Opinion
Civ. A. No. 78-3892.
October 14, 1980.
Frederick C. Sturm, Philadelphia, Pa., for plaintiff.
Alan Schwartz, Philadelphia, Pa., for Richard Irene Coyle.
Carl Weiss, Philadelphia, Pa., for Barry Goldstein and Gary Friedberg.
MEMORANDUM
The plaintiff, Elwood Keller, brought this action against all of the defendants under section 10(b) of the Securities Exchange Act of 1934, 15 U.S.C.A. § 78j, and Rule 10b-5, 17 C.F.R. § 240.10b-5. The plaintiff has also asserted a pendent state law claim against the defendants alleging fraud. The complaint alleges that the defendants Richard and Irene Coyle violated section 10(b) and Rule 10b-5, and defrauded the plaintiff, when Richard Coyle made untrue statements to the plaintiff in connection with the plaintiff's purchase from Irene Coyle of all of the stock in a bar that was owned and operated by the Coyles. The defendants Barry Goldstein, Esq. and Gary Friedberg, Esq., attorneys in the same law firm, drafted the agreement of sale and other legal documents in connection with the sale of the bar. The plaintiff alleges that Goldstein and Friedberg aided and abetted the Coyles in connection with the alleged Rule 10b-5 violation and the alleged fraud by: (1) representing both the buyer and the seller in the transaction while members of the same law firm; and (2) representing to the plaintiff that the transaction was fair and reasonable when they knew or had reason to know that the representations were untrue. Both Goldstein and Friedberg have moved for summary judgment. For the reasons hereinafter set forth, their motion will be granted.
Rule 10b-5 provides:
It shall be unlawful for any person directly or indirectly, by the use of any means or instrumentality of interstate commerce, or of the mails or of any facility of any national securities exchange,
(a) To employ any device, scheme, or artifice to defraud,
(b) To make any untrue statement of a material fact or to omit to state a material fact necessary in order to make the statements made, in the light of the circumstances under which they were made, not misleading, or
(c) To engage in any act, practice, or course of business which operates or would operate as a fraud or deceit upon any person,
in connection with the purchase or sale of any security.
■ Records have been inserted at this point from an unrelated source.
-- ==== Sys2Proof/Machine/Commands.lean ====
section
/-! DEFINITION. The Set commands other than vector operations and FCOPY: what each does when it issues (R74, R75, R81,
R89, R90, R110, R120, R164, R172). -/

namespace Sys2Proof.Machine

/-- Whether a command is of a class. -/
def isOp (op : Nat) (c : Cmd) : Bool := c.op = op

/-! ### FETCH (R164) -/

/-- The bytes a Set reads at a device address, through the KV view or directly (R241, R388), or why it may not. -/
def State.readFor (s : State) (set a n : Nat) : Except Cause (List MarkByte) :=
  if inView a then match s.viewRead (s.partOf set) a n with
    | some bs => .ok bs
    | none => .error .view
  else if (s.ownerOf set).isSome ∧ s.mayRead (s.partOf set) a n = true then .ok (s.devMarked a n)
  else .error .access

/-- A byte list that could not be read, each byte free and marked (R86, log 22). -/
def unread (key n : Nat) : List MarkByte := (List.range n).map (fun i => (Config.unreadByte (key + i), true))

/-- One row of a FETCH: its bytes land on a tile, and its header is checked (R164, R175): `slot` is row 0's SLOT_LEN, none
where that header is not trusted (R173). The header bytes that a LEN below 32 leaves out are taken as 0 (DESIGN CHOICE, log
201). -/
def State.fetchRow (s : State) (set : Nat) (obj : Nat) (slot : Option Nat) (len tile off a : Nat) : Eff :=
  let key := tileKey tile false off
  match s.readFor set a len with
  | .error c => { Eff.none with causes := [c], work := [.sram key (unread key len)] }
  | .ok bs =>
    let h := objHdr ((bs.take 32).map (·.1))
    let fs := if obj = 2 ∨ (bs.take 32).any (·.2) = true then []
      else hdrFaults h ⟨none, some obj, none, false, some len, false, 0⟩ ++
        (if slot.any (· ≠ h.slotLen) then [fMism] else []) ++ (if slot = some 0 then [fCode] else [])
    { Eff.none with
      causes := if fs = [] then [] else [.object tile false off (fs.eraseDups.map (fun f => (f, 0xFFFF))) 0]
      work := [.sram key bs] }

/-- The rows a FETCH moves: tile, scratchpad offset and source address of each (R164). -/
def fetchRows (c : Cmd) (set n stride : Nat) : List (Nat × Nat × Nat) :=
  let len := bits c.w3 31 0
  (c.tiles set).zipIdx.flatMap (fun (t, i) => (List.range n).map (fun k =>
    (t, bits c.w2 31 0 + k * len, bits c.w1 47 0 + (i * n + k) * stride)))

/-- The rows of a FETCH with the SLOT_LEN its headers must carry; a stride of 0 in row 0 leaves one row (R164). -/
def State.fetchPlan (s : State) (set : Nat) (c : Cmd) (n : Nat) : List (Nat × Nat × Nat) × Option Nat :=
  let len := bits c.w3 31 0
  let obj := bits c.w3 39 32
  if obj = 2 then (fetchRows c set n len, none)
  else match s.readFor set (bits c.w1 47 0) len with
    | .error _ => (fetchRows c set n len, none)
    | .ok bs =>
      let slot := (objHdr ((bs.take 32).map (·.1))).slotLen
      if (bs.take 32).any (·.2) then (fetchRows c set n len, none)
      else if slot = 0 then ((fetchRows c set n 0).take 1, some 0)
      else (fetchRows c set n slot, some slot)

/-- FETCH with its count: the effect, and the records of its rows (R164, R177). -/
def State.fetchEff (s : State) (set : Nat) (c : Cmd) (n : Nat) : Eff × List FetchRec :=
  let len := bits c.w3 31 0
  let (rows, slot) := s.fetchPlan set c n
  let effs := rows.map (fun (t, o, a) => s.fetchRow set (bits c.w3 39 32) slot len t o a)
  (Eff.all effs, rows.map (fun (t, o, a) => ⟨t, o, a, len⟩))

/-- FETCH (R164, R177). -/
def fetchEffect (set : Nat) (s : State) : State :=
  s.issueEvent set (isOp 1) (fun s g =>
    if g.idle then (s, .plain, .none)
    else
      let (e, recs) := s.fetchEff set g.c g.n
      let x := s.st set
      (s.setSt set { x with recs := x.recs ++ recs }, .plain, e))

/-- FETCH. -/
def execFetch (set : SetId) (s : State) : Res := .next (fetchEffect set s)

/-! ### MPASS (R110 to R119) -/

/-- MPASS (R110); one of no rows completes and is counted in PASSES alone (R113, R129). -/
def mpassEffect (set : Nat) (x : Ecc) (s : State) : State :=
  s.issueEvent set (isOp 2) (fun s g =>
    if g.idle then (s, .plain, { Eff.none with work := (g.c.tiles set).map (.pass ·) })
    else (s, .plain, Eff.and (eccEff (g.c.tiles set) x)
      (Eff.all ((g.c.tiles set).map (fun t => s.passEff t g.c g.n (g.second && eccBad x t) g.second)))))

/-- MPASS. -/
def execMpass (set : SetId) (x : Ecc) (s : State) : Res := .next (mpassEffect set x s)

/-! ### CHECK (R172) -/

/-- CHECK on one tile: it writes nothing; every fault aborts (R172, R173, R175). -/
def State.checkEff (s : State) (c : Cmd) (tile : Nat) : Eff :=
  let off := bits c.w1 31 0
  let ident := bits c.w3 31 0
  let o := s.sram tile false off (bits c.w2 31 0)
  let v := viewObj o ⟨none, none, none, false, some (bits c.w2 31 0), true, ident⟩
  let k := codedBlocks o v
  { Eff.none with
    causes := if v.faults.isEmpty then [] else [.object tile false off v.faults ident]
    bumps := [(R.EXPAND_OBJ_CNT_OBJECTS, tile, if v.marked then 0 else 1),
      (R.EXPAND_BLK_CODED_CODED, tile, k.1), (R.EXPAND_BLK_RAW_RAW, tile, k.2)] }

/-- CHECK (R172). -/
def checkEffect (set : Nat) (x : Ecc) (s : State) : State :=
  s.issueEvent set (isOp 4) (fun s g =>
    (s, .plain, Eff.and (eccEff (g.c.tiles set) x) (Eff.all ((g.c.tiles set).map (s.checkEff g.c)))))

/-- CHECK. -/
def execCheck (set : SetId) (x : Ecc) (s : State) : Res := .next (checkEffect set x s)

/-! ### STORE (R75, R242) -/

/-- One row of a STORE: the writes it holds until commit, or why it may not write (R82, R242, R388). -/
def State.storeRow (s : State) (set a : Nat) (data : List MarkByte) : Eff :=
  let p := s.partOf set
  if inView a then match s.viewStore p a data with
    | some hs => { Eff.none with held := hs }
    | none => .abort .view
  else if (s.ownerOf set).isSome ∧ s.inPart p a data.length = true then { Eff.none with held := [.mem a data] }
  else .abort .access

/-- STORE with its count (R75): tile i supplies destination rows i × R to i × R + R − 1. -/
def State.storeEff (s : State) (g : Go) (x : Ecc) : Eff :=
  let len := bits g.c.w3 31 0
  Eff.all ((g.c.tiles g.set).zipIdx.flatMap (fun (t, i) => (List.range g.n).map (fun k =>
    let bs := s.sram t (g.c.w2.testBit 32) (bits g.c.w2 31 0 + k * len) len
    let bs := if g.second && eccBad x t then bs.map (fun b => (b.1, true)) else bs
    s.storeRow g.set (bits g.c.w1 47 0 + (i * g.n + k) * len) bs)))

/-- STORE (R75, R82). -/
def storeEffect (set : Nat) (x : Ecc) (s : State) : State :=
  s.issueEvent set (isOp 5) (fun s g =>
    if g.idle then (s, .plain, .none) else (s, .plain, Eff.and (eccEff (g.c.tiles set) x) (s.storeEff g x)))

/-- STORE. -/
def execStore (set : SetId) (x : Ecc) (s : State) : Res := .next (storeEffect set x s)

/-! ### HANDOFF (R120) -/

/-- HANDOFF with its count: COLS columns and the row tag of each row (R120). -/
def State.handoffEff (s : State) (g : Go) (x : Ecc) : Eff :=
  let src := g.c.tile0 g.set
  let dst := bits g.c.w1 8 0
  let bad := g.second && eccBad x src
  let work := (List.range g.n).flatMap (fun r =>
    let so := bits g.c.w2 31 0 + 2048 * r
    let d := bits g.c.w2 63 32 + 2048 * r
    let bs := s.sram src true so (16 * bits g.c.w3 15 0)
    [.sram (tileKey dst true d) (if bad then bs.map (fun b => (b.1, true)) else bs),
     .tag (tagKey dst (d / 2048)) (s.tag src (so / 2048))])
  let own := match s.ownerOf g.set with
    | some p => (s.rd R.PART_SETS_SETS p).testBit (dst / 8)
    | none => false
  { Eff.none with causes := if own then [] else [.access], work := if own then work else [] }

/-- HANDOFF (R120). -/
def handoffEffect (set : Nat) (x : Ecc) (s : State) : State :=
  s.issueEvent set (isOp 6) (fun s g =>
    if g.idle then (s, .plain, .none) else (s, .plain, Eff.and (eccEff [g.c.tile0 set] x) (s.handoffEff g x)))

/-- HANDOFF. -/
def execHandoff (set : SetId) (x : Ecc) (s : State) : Res := .next (handoffEffect set x s)

/-! ### WAIT (R81) -/

/-- The stamp of a WAIT's deadline; none in an untimed image with DEADLINE 0 (R81). -/
def State.waitDeadline (s : State) (set : Nat) (c : Cmd) : Option Nat :=
  let d := bits c.w2 31 0
  if s.timed set then
    some ((s.st set).start + (if d = 0 then s.rd R.TEMPO_BAR_CFG_BAR_LEN * 1024 else c.pos + d))
  else if d = 0 then none else some (s.tempo.now + d)

/-- WAIT (R81): it completes by COMMAND_COMPLETE or ARR_TIMEOUT. -/
def waitEffect (set : Nat) (s : State) : State :=
  s.issueEvent set (isOp 8) (fun s g =>
    (s, .wait (bits g.c.w1 4 0) (bits g.c.w1 63 32) (s.waitDeadline set g.c), .none))

/-- WAIT. -/
def execWait (set : SetId) (s : State) : Res := .next (waitEffect set s)

/-! ### Shape cells (R88 to R90) -/

/-- Whether a shape cell's CRC matches its words 0 to 6 (R88). -/
def State.cellGood (s : State) (a : Nat) : Bool := crc32c (s.devBytes a 56) = s.devNat (a + 56) 4

/-- Whether an SREAD finds its cell stale (R90). -/
def State.cellStale (s : State) (a : Nat) : Bool :=
  (bits (s.devWord (a + 16)) 27 20 = 0 && decide (s.devWord (a + 8) ≠ s.bar)) || !s.cellGood a || s.lineMark a

/-- SREAD of a cell into shape register `k` (R90). -/
def State.sreadEff (s : State) (set a k : Nat) : Eff :=
  if inView a then { Eff.none with causes := [.view], work := [.shape k 0 0] }
  else if (s.ownerOf set).isNone ∨ s.mayRead (s.partOf set) a 64 = false then
    { Eff.none with causes := [.access], work := [.shape k 0 0] }
  else
    let w := s.devWord a
    let stale := s.cellStale a
    { Eff.none with
      notes := if stale then [(E.SCHED_SHAPE_STALE, set)] else []
      work := [.shape k (if stale then 0 else bits w 31 0) (bits w 63 32)] }

/-- SREAD (R90). -/
def sreadEffect (set : Nat) (s : State) : State :=
  s.issueEvent set (isOp 9) (fun s g => (s, .plain, s.sreadEff set (bits g.c.w1 47 0) (bits g.c.w2 2 0)))

/-- SREAD. -/
def execSread (set : SetId) (s : State) : Res := .next (sreadEffect set s)

/-- The 64 bytes of a shape cell written with a value and the 24 bytes of AUX (R88, R89). -/
def State.cellImage (s : State) (a value bar writer : Nat) (aux : List Byte) : List Byte :=
  let body := toLE 4 value ++ s.devBytes (a + 4) 4 ++ toLE 8 bar ++
    toLE 8 (writer + bits (s.devWord (a + 16)) 27 20 * 2 ^ 20) ++ toLE 8 s.stamp ++ aux
  body ++ toLE 4 (crc32c body) ++ toLE 4 0

/-- The 64 bytes of a shape cell written with a value (R88, R89): AUX stays (log 24). -/
def State.cellBytes (s : State) (a value bar writer : Nat) : List Byte :=
  s.cellImage a value bar writer (s.devBytes (a + 32) 24)

/-- A cell write at its commit (R89): `mark` poisons the line. -/
def State.cellWrite (s : State) (a value bar writer : Nat) (mark : Bool) : State :=
  s.devWrite a ((s.cellBytes a value bar writer).map (fun b => (b, mark)))

/-- SWRITE: a value above MAX is refused (R89). -/
def State.swriteEff (s : State) (g : Go) (x : Ecc) : Eff :=
  let a := bits g.c.w1 47 0
  let sp := g.c.w2.testBit 63
  let src := s.sram (g.c.tile0 g.set) false (bits g.c.w2 31 0) 4
  let v := if sp then ofLE (src.map (·.1)) else bits g.c.w2 31 0
  let mark := sp && (src.any (·.2) || (g.second && eccBad x (g.c.tile0 g.set)))
  let ecc := if sp then eccEff [g.c.tile0 g.set] x else .none
  Eff.and ecc (
    if inView a then .abort .view
    else if (s.ownerOf g.set).isNone ∨ s.inPart (s.partOf g.set) a 64 = false then .abort .access
    else if s.devNat (a + 4) 4 < v then .abort .bound
    else { Eff.none with held := [.cell a v mark] })

/-- SWRITE (R89). -/
def swriteEffect (set : Nat) (x : Ecc) (s : State) : State :=
  s.issueEvent set (isOp 0x0A) (fun s g => (s, .plain, s.swriteEff g x))

/-- SWRITE. -/
def execSwrite (set : SetId) (x : Ecc) (s : State) : Res := .next (swriteEffect set x s)

/-! ### END (R75, R101) -/

/-- END: the Set drains (R101). -/
def endBarEffect (set : Nat) (s : State) : State := s.issueEvent set (isOp 0x3F) (fun s _ => (s, .endOfBar, .none))

/-- END. -/
def execEndBar (set : SetId) (s : State) : Res := .next (endBarEffect set s)

end Sys2Proof.Machine
end

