-- ==== Sys2Proof/Machine/Promenade.lean ====
section
/-! DEFINITION. The Promenade engines: what a move writes, the three queues, and the allowance of a bar (R307, R308, R312). -/

namespace Sys2Proof.Machine

/-! ### What a move writes (R305, R307) -/

/-- Bytes of DST. -/
def Move.size (m : Move) : Nat := if m.kind = 2 then m.len * m.count else m.len

/-- Whether the engines write the move's bytes line by line; those of another move are written when the command that ends it is
taken, and until then a reader may see any mixture (R307). -/
def Move.byLine (m : Move) : Bool :=
  match m.why with
  | .prefetch _ | .sample _ _ _ _ _ => true
  | _ => false

/-- The 64-byte lines of a range that a die owns, counted from its start (R305). -/
def State.ownLines (s : State) (a n die : Nat) : List Nat :=
  (List.range (n / 64)).filter (fun i => s.ownerDie (a + 64 * i) = die)

/-- How many lines of some ranges each die owns. -/
def State.linesOf (s : State) (rs : List (Nat × Nat)) : List Nat :=
  (List.range 4).map (fun die => sumOf (rs.map (fun r => (s.ownLines r.1 r.2 die).length)))

/-- Line `i` of what a move writes (R307). What lies on a failed page of NV comes from the replica holder (R297); its bytes are taken
as those that were programmed, whose digest the holder's copy shares (DESIGN CHOICE, log 204). -/
def State.moveLine (s : State) (m : Move) (i : Nat) : List MarkByte :=
  if m.kind = 1 then clean (mgetList 0 s.nv.data (m.slot * 2 ^ 40 + m.src + 64 * i) 64)
  else s.devMarked (m.src + (if m.kind = 2 then 64 * i % max 1 m.len else 64 * i)) 64

/-! ### Queues and allowance (R308) -/

/-- Whether a vendor's debugger keeps NV slots shut (R470). -/
def State.nvShut (s : State) : Bool := s.on R.SEC_STATUS_DEBUG && s.on R.SEC_STATUS_DEBUG_KIND

/-- Put a move that writes some ranges into its queue; a read of an NV slot is refused while KIND 1 debug is unlocked (R470). -/
def State.queueMove (s : State) (m : Move) (rs : List (Nat × Nat)) : State :=
  if m.byLine ∧ m.kind = 1 ∧ s.nvShut = true then s
  else { s with moves := s.moves ++ [{ m with todo := s.linesOf rs }] }

/-- A move with no data of its own: its queue, its partition, whether it reads and writes HBM, and what it is for. -/
def jobMove (queue part : Nat) (fromHbm toHbm : Bool) (why : MoveFor) : Move :=
  { queue := queue, kind := b2n (!fromHbm), part := part, slot := 0, src := 0, dst := if toHbm then 0 else 0x010000000000
    len := 0, count := 0, todo := [0, 0, 0, 0], why := why }

/-- The place of the move a die's engine works on: the first, in the highest queue, of which it has lines left to write. While the
memories are in self-refresh the engines stand still (R420). -/
def State.frontOf (s : State) (die : Nat) : Option Nat :=
  if s.power.selfRefresh then none
  else (List.range 3).findSome? (fun q => s.moves.findIdx? (fun m => decide (m.queue = q) && decide (m.todo.getD die 0 ≠ 0)))

/-- Whether a device address is in HBM (R304). -/
def inHbm (a : Nat) : Bool := decide (a < 0x8000000000)

/-- HBM bytes that writing one line of a move touches, read and written (R308); they are charged to the engine that writes
the line (log 171). -/
def Move.lineCost (m : Move) : Nat := 64 * (b2n (inHbm m.dst) + b2n (decide (m.kind ≠ 1) && inHbm m.src))

/-- The lines of a move that the bar's allowance still lets a die write (R308): with no Figure loaded there is no limit, nor
with ALLOW 0. -/
def State.allowed (s : State) (m : Move) (die : Nat) : Nat :=
  let left := m.todo.getD die 0
  let allow := s.rd R.PROM_ALLOW_ALLOW
  if allow = 0 ∨ s.tempo.barOn = false ∨ m.lineCost = 0 then left
  else min left ((allow * 1000000 - s.weights.used.getD die 0) / m.lineCost)

/-- Write the next `n` lines of a die's part. -/
def State.writeLines (s : State) (m : Move) (die n : Nat) : State :=
  if m.byLine then
    let ls := s.ownLines m.dst m.size die
    ((ls.drop (ls.length - m.todo.getD die 0)).take n).foldl (fun t i => t.devWrite (m.dst + 64 * i) (s.moveLine m i)) s
  else s

/-- A die's engine works on the move at a place of the queues: it writes what the allowance lets it, raises ALLOW_HIT where
lines are left, and counts the move where its part is done (R308, R312). -/
def State.turn (s : State) (die i : Nat) : State :=
  match s.moves[i]? with
  | none => s
  | some m =>
    let left := m.todo.getD die 0
    let n := s.allowed m die
    let t := s.writeLines m die n
    let t := { t with
      moves := t.moves.set i { m with todo := m.todo.set die (left - n) }
      weights := { t.weights with used := t.weights.used.set die (t.weights.used.getD die 0 + n * m.lineCost) } }
    let t := t.bump R.PROM_BYTES_BYTES (64 * n) die
    if n < left then t.raise E.PROM_ALLOW_HIT die else t.bump R.PROM_MOVES_MOVES 1 die

/-- Whether every part of a move is written. -/
def Move.written (m : Move) : Bool := m.todo.all (· = 0)

/-- Every engine that works on the move for something goes on with it: the state after, and whether it is written. -/
def State.runJob (s : State) (why : MoveFor) : State × Bool :=
  match s.moves.findIdx? (fun m => decide (m.why = why)) with
  | none => (s, true)
  | some i =>
    let t := (List.range 4).foldl (fun (t : State) die => if t.frontOf die = some i then t.turn die i else t) s
    (t, (t.moves[i]?).all Move.written)

/-- Take the move for something out of its queue. -/
def State.dropJob (s : State) (why : MoveFor) : State := { s with moves := s.moves.filter (fun m => decide (m.why ≠ why)) }

/-- Leave the move for something to run out with no effect: a move is never cut short (R307). -/
def State.orphanJob (s : State) (why : MoveFor) : State :=
  { s with moves := s.moves.map (fun m => if m.why = why then { m with why := .none } else m) }

/-- Moves waiting in a queue of a die's engine (R312): those of which it has lines left to write, 255 where they are more
(DESIGN CHOICE, log 206). -/
def State.queued (s : State) (die q : Nat) : Nat :=
  min 255 (s.moves.filter (fun m => decide (m.queue = q) && decide (m.todo.getD die 0 ≠ 0))).length

end Sys2Proof.Machine
end

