-- ==== Sys2Proof/Machine/Requests.lean ====
section
/-! DEFINITION. Taking requests: types, fields, and the submission ring (R367 to R370, R373, R400). -/

namespace Sys2Proof

/-- Word `i` of a request, counted from word 0; its own words begin at word 3 (R369). -/
def Req.w (r : Req) (i : Nat) : Nat := (r.body.getD (i - 3) 0).toNat

/-- Bits [hi:lo] of word `i` of a request (R370). -/
def Req.f (r : Req) (i hi lo : Nat) : Nat := Machine.bits (r.w i) hi lo

end Sys2Proof

namespace Sys2Proof.Machine

/-! ### Status codes (R208, R373) -/

/-- Status codes of completions. -/
def stNoSlot : Nat := 0x01
/-- NO_KV. -/
def stNoKv : Nat := 0x02
/-- TABLE_FULL. -/
def stTableFull : Nat := 0x03
/-- STALE. -/
def stStale : Nat := 0x04
/-- NOT_FOUND. -/
def stNotFound : Nat := 0x05
/-- BAD_STATE. -/
def stBadState : Nat := 0x06
/-- BAD_ARG. -/
def stBadArg : Nat := 0x07
/-- REHOMED. -/
def stRehomed : Nat := 0x08
/-- EXPIRED. -/
def stExpired : Nat := 0x09
/-- LOST. -/
def stLost : Nat := 0x0A
/-- CLOSED. -/
def stClosed : Nat := 0x0B
/-- TIMEOUT. -/
def stTimeout : Nat := 0x0C
/-- DENIED. -/
def stDenied : Nat := 0x10
/-- BOUNDS. -/
def stBounds : Nat := 0x11
/-- LATE. -/
def stLate : Nat := 0x12
/-- SUPERSEDED. -/
def stSuperseded : Nat := 0x13
/-- FIGURE_BAD. -/
def stFigureBad : Nat := 0x14
/-- FULL. -/
def stFull : Nat := 0x15
/-- SIG_BAD. -/
def stSigBad : Nat := 0x16
/-- MANIFEST_BAD. -/
def stManifestBad : Nat := 0x17
/-- BUSY. -/
def stBusy : Nat := 0x18
/-- EPOCH_OLD. -/
def stEpochOld : Nat := 0x19
/-- VERIFY. -/
def stVerify : Nat := 0x1A
/-- WORN. -/
def stWorn : Nat := 0x1B
/-- RANK_MISMATCH. -/
def stRankMismatch : Nat := 0x1C
/-- STAGE_FAIL. -/
def stStageFail : Nat := 0x1D
/-- NOT_READY. -/
def stNotReady : Nat := 0x1E
/-- BAD_TABLE. -/
def stBadTable : Nat := 0x1F
/-- CANCELLED. -/
def stCancelled : Nat := 0x20
/-- HOST_ERR. -/
def stHostErr : Nat := 0x21
/-- RESET. -/
def stReset : Nat := 0xFD
/-- MALFORMED. -/
def stMalformed : Nat := 0xFF

/-! ### Fields (R369, R370) -/

/-- The bits of words 3 onward that a request type uses; `none` where the type is not listed (R370). -/
def bodyMasks (typ : Nat) : Option (List Nat) :=
  let w64 := 2 ^ 64 - 1
  let w48 := 2 ^ 48 - 1
  let w32 := 2 ^ 32 - 1
  match typ with
  | 0x01 => some [2 ^ 40 - 1, w32, w64, w48, 2 ^ 24 - 1, w48]
  | 0x02 => some []
  | 0x03 => some [w32]
  | 0x04 => some [w32]
  | 0x05 => some [2 ^ 14 - 1]
  | 0x10 => some [w48, w32, w64, w64, w64, w64, w64, w64, w64]
  | 0x11 => some [3, w48]
  | 0x12 => some [w64, w48, w32]
  | 0x13 => some [w64, w48, w32]
  | 0x14 => some [w48, w48, w48]
  | 0x20 => some [w48]
  | 0x21 => some [0xF, w48]
  | 0x22 => some [1, w64, w32, w64]
  | 0x23 => some []
  | 0x24 => some [1]
  | 0x25 => some [2 ^ 38 - 1]
  | 0x26 => some [w64, w32, w64, w32]
  | 0x27 => some [w32, w64, 1]
  | _ => none

/-- Whether a type is listed for a group's ring (R363, R370). -/
def typeAllowed (g typ : Nat) : Bool :=
  (bodyMasks typ).isSome && (if g < 16 then decide (typ < 0x20) else decide (0x20 ≤ typ) || typ = 0x12 || typ = 0x13)

/-- Whether a value has bits outside a mask. -/
def stray (x mask : Nat) : Bool := decide (x &&& mask ≠ x)

/-- Whether an entry of a listed type has a reserved bit set (R12, R13, R369, R370). -/
def entryBad (typ w0 handle : Nat) (body : List Nat) : Bool :=
  let masks := (bodyMasks typ).getD []
  let onSeq := decide (2 ≤ typ) && decide (typ ≤ 5)
  stray w0 0xFFFF0FFF || stray handle (if onSeq then 2 ^ 46 - 1 else 0) ||
  (body.zipIdx.any (fun (x, i) => stray x (masks.getD i 0)))

/-- The words of an entry's bytes. -/
def entryOf (bs : List Byte) : List Nat := (List.range 16).map (fun i => ofLE ((bs.drop (8 * i)).take 8))

/-- The request that an entry's words give. -/
def reqOf (g : GroupId) (w : List Nat) : Req where
  grp := g
  cq := Fin.ofNat 16 (bits (w.getD 0 0) 11 8)
  cid := BitVec.ofNat 16 (bits (w.getD 0 0) 31 16)
  tag := BitVec.ofNat 64 (w.getD 1 0)
  handle := BitVec.ofNat 64 (w.getD 2 0)
  body := (w.drop 3).map (BitVec.ofNat 64)

/-! ### Taking (R367, R368) -/

/-- Whether an entry of any completion ring of a group waits in firmware memory (R380). -/
def State.anyWaiting (s : State) (g : Nat) : Bool := (List.range 16).any (fun c => (s.cq g c).waiting ≠ [])

/-- Whether a group may take a request (R358, R367, R368, R380), its turn aside. A ring that a partition reset drains is read
whatever is open, since its entries complete at once (R400). -/
def State.mayTake (s : State) (g : Nat) : Bool :=
  s.hostOk g && decide (s.rd R.PCIE_GRP_SQ_CFG_HEAD 0 g ≠ s.rd R.PCIE_GRP_SQ_CFG_TAIL 0 g) &&
  !s.on R.PCIE_GRP_CTL_SQ_HALT 0 g &&
  (decide ((s.openIn g).length < 256) || (decide (g < 16) && decide (s.rd R.PART_STATUS_STATE g = 2))) && !s.anyWaiting g

/-- Whether it is a ring's turn (R189): the Caller takes from the partitions' rings round-robin, from the one after the partition
it served last; group 16 is no partition. -/
def State.ringTurn (s : State) (g : Nat) : Bool :=
  decide (16 ≤ g) || ((List.range 16).map (fun i => (s.caller.served + 1 + i) % 16)).find? s.mayTake == some g

/-- Take a request: the head advances, and it is open (R367). -/
def State.takeReq (s : State) (r : Req) (typ : Nat) : State :=
  let g := r.grp.val
  let s := { s with
    host := { s.host with reqs := s.host.reqs ++ [(⟨r, typ, s.tempo.now⟩ : OpenReq)] }
    caller := { s.caller with served := if g < 16 then g else s.caller.served } }
  let s := s.wr R.PCIE_GRP_SQ_CFG_HEAD ((s.rd R.PCIE_GRP_SQ_CFG_HEAD 0 g + 1) % s.sqSize g) 0 g
  (s.bump R.PCIE_GRP_TAKEN_TAKEN 1 0 g).wr R.PCIE_GRP_SQ_CFG_OPEN (s.openIn g).length 0 g

/-- Complete an entry with a reserved encoding, and record the fault (R13). -/
def State.refuseEntry (s : State) (r : Req) (status : Nat) : State :=
  (s.note 0x8C (.malformedEntry r.grp.val r.cid.toNat)).finish r status

/-- Act on an entry read from the ring (R13, R369, R373, R400). -/
def State.takeEntry (s : State) (g : GroupId) (w : List Nat) : State :=
  let typ := bits (w.getD 0 0) 7 0
  let r := reqOf g w
  let t := s.takeReq r typ
  if g.val < 16 ∧ s.rd R.PART_STATUS_STATE g.val = 2 then t.finish r stReset
  else if (bodyMasks typ).isNone then t.refuseEntry r stDenied
  else if typeAllowed g.val typ = false then t.finish r stDenied
  else if entryBad typ (w.getD 0 0) (w.getD 2 0) (w.drop 3) then t.refuseEntry r stMalformed
  else t

/-- REQUEST_TAKE (R189, R359, R360, R364, R367, R368): the next entry is read, at BASE + 128 * head, and taken; a read that failed halts the ring. -/
def requestTakeEffect (g : GroupId) (entry : HostData) (s : State) : State :=
  if s.mayTake g.val ∧ s.ringTurn g.val = true then
    let s := s.fetch g.val (4096 * s.rd R.PCIE_GRP_SQ_BASE_BASE 0 g.val + 128 * s.rd R.PCIE_GRP_SQ_CFG_HEAD 0 g.val) 128
    match entry with
    | .data bs => s.takeEntry g (entryOf bs)
    | d => ((s.aerRead d).wr R.PCIE_GRP_CTL_SQ_HALT 1 0 g.val).raise E.PCIE_SQ_ERR 0 [g.val]
  else s

/-- REQUEST_TAKE. -/
def execRequestTake (grp : GroupId) (entry : HostData) (s : State) : Res := .next (requestTakeEffect grp entry s)

/-- SQ_RESTART (R368): a halted ring reads its failed entry again. -/
def sqRestartEffect (g : Nat) (s : State) : State := s.wr R.PCIE_GRP_CTL_SQ_HALT 0 0 g

/-- SQ_RESTART. -/
def execSqRestart (grp : GroupId) (s : State) : Res := .next (sqRestartEffect grp.val s)

end Sys2Proof.Machine
end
Summary judgment may be granted:
if the pleadings, depositions, answers to interrogatories, and admissions on file, together with the affidavits, if any, show that there is no genuine issue as to any material fact and that the moving party is entitled to a judgment as a matter of law. Fed.R.Civ.P. 56(c).
If the affidavits, depositions, other matters of record, and any reasonable inferences therefrom, interpreted in a light most favorable to the plaintiff, who is the nonmoving party, reveal the existence of a genuine issue of material fact, the motion for summary judgment must be denied. Sanford v. O'Neill, 616 F.2d 92 (3d Cir. 1980); Perks v. Firestone Tire Rubber Co., 611 F.2d 1363 (3d Cir. 1979). In support of their motion, Goldstein and Friedberg have submitted affidavits. The plaintiff has submitted the depositions of Goldstein, Friedberg, and himself in opposition to the motion.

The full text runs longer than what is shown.